--- WHAT IS EXPECTED ---
For the string "next", search the entries below and copy every line where it appears.

--- DATA FOR REVIEW ---
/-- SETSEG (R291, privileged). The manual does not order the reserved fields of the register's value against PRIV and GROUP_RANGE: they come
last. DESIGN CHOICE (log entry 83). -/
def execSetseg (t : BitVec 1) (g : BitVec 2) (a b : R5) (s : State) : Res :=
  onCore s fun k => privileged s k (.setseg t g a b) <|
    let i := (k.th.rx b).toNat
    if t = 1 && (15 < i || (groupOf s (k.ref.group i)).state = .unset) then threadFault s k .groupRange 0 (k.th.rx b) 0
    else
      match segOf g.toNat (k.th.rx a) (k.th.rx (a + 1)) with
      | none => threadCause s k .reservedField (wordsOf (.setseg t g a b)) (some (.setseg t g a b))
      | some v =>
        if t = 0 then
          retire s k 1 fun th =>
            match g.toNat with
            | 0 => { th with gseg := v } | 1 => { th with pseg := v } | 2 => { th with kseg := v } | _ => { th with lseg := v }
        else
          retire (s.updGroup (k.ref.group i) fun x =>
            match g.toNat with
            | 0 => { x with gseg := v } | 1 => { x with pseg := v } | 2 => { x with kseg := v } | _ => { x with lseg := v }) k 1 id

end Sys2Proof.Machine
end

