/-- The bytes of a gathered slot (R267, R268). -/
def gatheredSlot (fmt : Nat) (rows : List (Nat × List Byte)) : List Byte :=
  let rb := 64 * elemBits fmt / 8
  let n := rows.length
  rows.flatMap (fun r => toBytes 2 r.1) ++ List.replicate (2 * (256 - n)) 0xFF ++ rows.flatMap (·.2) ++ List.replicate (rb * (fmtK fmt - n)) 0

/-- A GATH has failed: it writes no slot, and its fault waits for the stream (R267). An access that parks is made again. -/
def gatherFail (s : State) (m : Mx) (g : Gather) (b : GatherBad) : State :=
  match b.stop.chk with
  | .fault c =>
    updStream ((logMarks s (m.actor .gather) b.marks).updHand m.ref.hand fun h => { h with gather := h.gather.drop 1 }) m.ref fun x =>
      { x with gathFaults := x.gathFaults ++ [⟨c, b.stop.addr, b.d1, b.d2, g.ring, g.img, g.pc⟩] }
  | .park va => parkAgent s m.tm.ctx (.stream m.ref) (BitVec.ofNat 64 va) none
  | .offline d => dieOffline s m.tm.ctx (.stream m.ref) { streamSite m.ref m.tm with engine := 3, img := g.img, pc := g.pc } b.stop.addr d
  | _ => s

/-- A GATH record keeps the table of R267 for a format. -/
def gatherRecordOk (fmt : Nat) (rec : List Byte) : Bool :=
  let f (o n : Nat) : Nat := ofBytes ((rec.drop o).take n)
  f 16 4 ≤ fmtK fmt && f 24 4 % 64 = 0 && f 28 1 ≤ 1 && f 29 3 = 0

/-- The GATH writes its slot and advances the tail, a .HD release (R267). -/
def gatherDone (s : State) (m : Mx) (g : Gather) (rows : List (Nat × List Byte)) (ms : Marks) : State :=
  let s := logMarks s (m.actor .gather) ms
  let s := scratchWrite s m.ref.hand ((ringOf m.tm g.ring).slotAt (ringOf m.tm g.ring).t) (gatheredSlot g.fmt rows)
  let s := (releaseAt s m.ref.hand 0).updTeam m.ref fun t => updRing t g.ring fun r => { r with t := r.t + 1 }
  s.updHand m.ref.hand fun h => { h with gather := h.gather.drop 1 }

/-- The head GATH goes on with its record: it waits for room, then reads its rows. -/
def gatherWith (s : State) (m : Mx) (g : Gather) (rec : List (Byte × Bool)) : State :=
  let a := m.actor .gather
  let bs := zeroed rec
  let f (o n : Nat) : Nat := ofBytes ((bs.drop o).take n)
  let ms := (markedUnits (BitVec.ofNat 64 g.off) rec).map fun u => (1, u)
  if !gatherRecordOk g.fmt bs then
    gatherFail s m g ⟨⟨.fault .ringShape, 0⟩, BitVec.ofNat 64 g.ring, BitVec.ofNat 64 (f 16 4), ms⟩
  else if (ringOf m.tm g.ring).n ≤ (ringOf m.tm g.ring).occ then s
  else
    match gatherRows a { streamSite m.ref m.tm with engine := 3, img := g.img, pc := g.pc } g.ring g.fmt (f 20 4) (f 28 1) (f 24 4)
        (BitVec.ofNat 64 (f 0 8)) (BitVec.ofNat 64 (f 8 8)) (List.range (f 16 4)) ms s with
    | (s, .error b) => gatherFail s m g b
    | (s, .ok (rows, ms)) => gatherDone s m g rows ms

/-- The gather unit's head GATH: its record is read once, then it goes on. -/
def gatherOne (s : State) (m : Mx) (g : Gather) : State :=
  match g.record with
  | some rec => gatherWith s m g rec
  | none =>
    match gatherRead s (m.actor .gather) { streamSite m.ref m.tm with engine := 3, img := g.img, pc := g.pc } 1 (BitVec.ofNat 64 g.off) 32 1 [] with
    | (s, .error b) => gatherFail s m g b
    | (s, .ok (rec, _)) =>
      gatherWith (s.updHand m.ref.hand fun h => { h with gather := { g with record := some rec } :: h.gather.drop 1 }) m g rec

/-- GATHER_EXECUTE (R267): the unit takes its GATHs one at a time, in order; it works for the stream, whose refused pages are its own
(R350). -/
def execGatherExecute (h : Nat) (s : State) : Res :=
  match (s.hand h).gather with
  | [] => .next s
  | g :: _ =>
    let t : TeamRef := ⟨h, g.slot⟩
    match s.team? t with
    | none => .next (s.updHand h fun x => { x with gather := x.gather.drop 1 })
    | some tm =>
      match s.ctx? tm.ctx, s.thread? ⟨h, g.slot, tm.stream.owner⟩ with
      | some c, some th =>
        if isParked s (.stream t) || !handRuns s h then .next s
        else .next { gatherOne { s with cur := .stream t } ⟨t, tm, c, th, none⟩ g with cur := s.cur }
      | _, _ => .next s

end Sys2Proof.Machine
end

--- SOLUTION BELOW ---
  | [] => .next s
    | none => .next (s.updHand h fun x => { x with gather := x.gather.drop 1 })
        if isParked s (.stream t) || !handRuns s h then .next s
        else .next { gatherOne { s with cur := .stream t } ⟨t, tm, c, th, none⟩ g with cur := s.cur }
      | _, _ => .next s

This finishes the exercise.